# TASK TO CARRY OUT
Starting with the first line below, reproduce each line exactly until you have included the one bearing "reserved bit set".

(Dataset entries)
┌────────
-- ==== Sys2Proof/Certificates/Slice0/Obligations.lean ====
section
/-! DEFINITION. What is claimed of the machine, for the provers. Each statement names the rules of spec/ it formalises. -/

open Sys2Proof Sys2Proof.Machine

/-! ### Encoding -/

/-- 30_encoding R78: encoding then decoding a command gives it back, for every command and every operand value the
encoding admits. R78 is marked derived in the spec. -/
def Obligations.DecodeOfEncodeIsTheCommand : Prop :=
  ∀ i : Instr, wellFormed i = true → decode (encode i) = .ok i

/-- 30_encoding R78: a word that decodes is the word of the command it decodes to, so no two words are one command and no
word is two. R78 is marked derived in the spec. -/
def Obligations.EncodeOfDecodeIsTheWord : Prop :=
  ∀ (c : Word) (i : Instr), decode c = .ok i → wellFormed i = true ∧ encode i = c

/-- 30_encoding R76, R77: a word is a row's command if and only if `c AND mask = match`; with the row's opcode and another
reserved bit set it is RESERVED_NONZERO; with no row's opcode it is ILLEGAL_OPCODE whatever its other fields hold. -/
def Obligations.DecodeMatchesOpcodeTable : Prop :=
  ∀ c : Word,
    (∀ row ∈ opcodeTable,
      ((c.toNat &&& row.mask = row.pattern) ↔ ∃ i, decode c = .ok i ∧ mnemonicOf i = row.mnemonic) ∧
      (c.toNat % 256 = row.pattern → c.toNat &&& row.mask ≠ row.pattern → decode c = .error .reservedNonzero)) ∧
    ((∀ row ∈ opcodeTable, c.toNat % 256 ≠ row.pattern) → decode c = .error .illegalOpcode)

/-- 30_encoding R82 and 95_test_vectors section 3: worked encodings decode to the commands they stand for, and the all-zero
and all-one words are illegal (R77). A sanity statement on fixed words. -/
def Obligations.WorkedEncodingsDecode : Prop :=
  decode 0x000000A500000301#64 = .ok (.set 3 0xA5) ∧ decode 0x0000000900010003#64 = .ok (.getb 1 9) ∧
    decode 0xFFFFFFFF00000110#64 = .ok (.shw 1 0 (-1)) ∧ decode 0x0000000200020011#64 = .ok (.add 0 2 2) ∧
    decode 0x0000000001000421#64 = .ok (.mul 4 0 1) ∧ decode 0x0000100000000022#64 = .ok (.divs 0 4096) ∧
    decode 0x0000000000030431#64 = .ok (.f2bcd 4 3) ∧ decode 0x0000000000060035#64 = .ok (.prbcdi 6) ∧
    decode 0x0000000901000016#64 = .error .reservedNonzero ∧ decode 0#64 = .error .illegalOpcode ∧
    decode 0xFFFFFFFFFFFFFFFF#64 = .error .illegalOpcode

/-! ### The step, faults and control registers -/

/-- 10_state R35, 00_scope R7: when the host's next transaction writes a word to CMD, FAULT is 0 and the word decodes to a
command, the step is that command's transition on the state whose host has one transaction less to do; and the host's hook
withFetchWord makes the very next step run its word. The list of transactions and the hook are the model's (log entries 5,
10). -/
def Obligations.StepRunsTheDecodedCommand : Prop :=
  (∀ (s : State) (c : Word) (rest : List HostTransaction) (i : Instr),
    s.pending = .writeControl 0 c :: rest → s.fault = false → decode c = .ok i →
      step s = exec i { s with pending := rest }) ∧
  (∀ (s : State) (nbits w : Nat) (i : Instr), decodeTableWord nbits w = some i →
    step (s.withFetchWord nbits w) = exec i (faultReturn s))

/-- 60_exceptions R181: a word one of whose checks fails sets FAULT, FCODE and FCMD, the whole word, and changes nothing else. -/
def Obligations.FaultEntryChangesOnlyTheRecord : Prop :=
  ∀ (s : State) (c : Word) (code : FaultCode), s.fault = false → wordFault s.cfg c = some code →
    issueCommand c s = .next { s with fault := true, fcode := faultByte code, fcmd := c }

/-- 60_exceptions R182: "If all pass, the command is performed and cannot fault afterwards": a word that passes every check
decodes to a command that no operand check refuses, the write of it is that command's transition, and the fault record stays
as it was. -/
def Obligations.PassedChecksNeverFault : Prop :=
  ∀ (s : State) (c : Word), s.fault = false → wordFault s.cfg c = none →
    ∃ i t, decode c = .ok i ∧ operandFault s.cfg i = none ∧ issueCommand c s = exec i s ∧ exec i s = .next t ∧
      t.fault = false ∧ t.fcode = s.fcode ∧ t.fcmd = s.fcmd

/-- 60_exceptions R180: "no content of any register, and no value of OPA, ever makes a command fault": whether a word
faults, and with what record, is the same in any two states of one configuration. -/
def Obligations.FaultsDependOnWordAndParametersOnly : Prop :=
  ∀ (s u s' u' : State) (c : Word), s.cfg = u.cfg → s.fault = false → u.fault = false →
    issueCommand c s = .next s' → issueCommand c u = .next u' →
      s'.fault = u'.fault ∧ (s'.fault = true → s'.fcode = u'.fcode ∧ s'.fcmd = u'.fcmd)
└────────
# ANSWER BOX
-- ==== Sys2Proof/Certificates/Slice0/Obligations.lean ====
section
/-! DEFINITION. What is claimed of the machine, for the provers. Each statement names the rules of spec/ it formalises. -/

open Sys2Proof Sys2Proof.Machine

/-! ### Encoding -/

/-- 30_encoding R78: encoding then decoding a command gives it back, for every command and every operand value the
encoding admits. R78 is marked derived in the spec. -/
def Obligations.DecodeOfEncodeIsTheCommand : Prop :=
  ∀ i : Instr, wellFormed i = true → decode (encode i) = .ok i

/-- 30_encoding R78: a word that decodes is the word of the command it decodes to, so no two words are one command and no
word is two. R78 is marked derived in the spec. -/
def Obligations.EncodeOfDecodeIsTheWord : Prop :=
  ∀ (c : Word) (i : Instr), decode c = .ok i → wellFormed i = true ∧ encode i = c

/-- 30_encoding R76, R77: a word is a row's command if and only if `c AND mask = match`; with the row's opcode and another
reserved bit set it is RESERVED_NONZERO; with no row's opcode it is ILLEGAL_OPCODE whatever its other fields hold. -/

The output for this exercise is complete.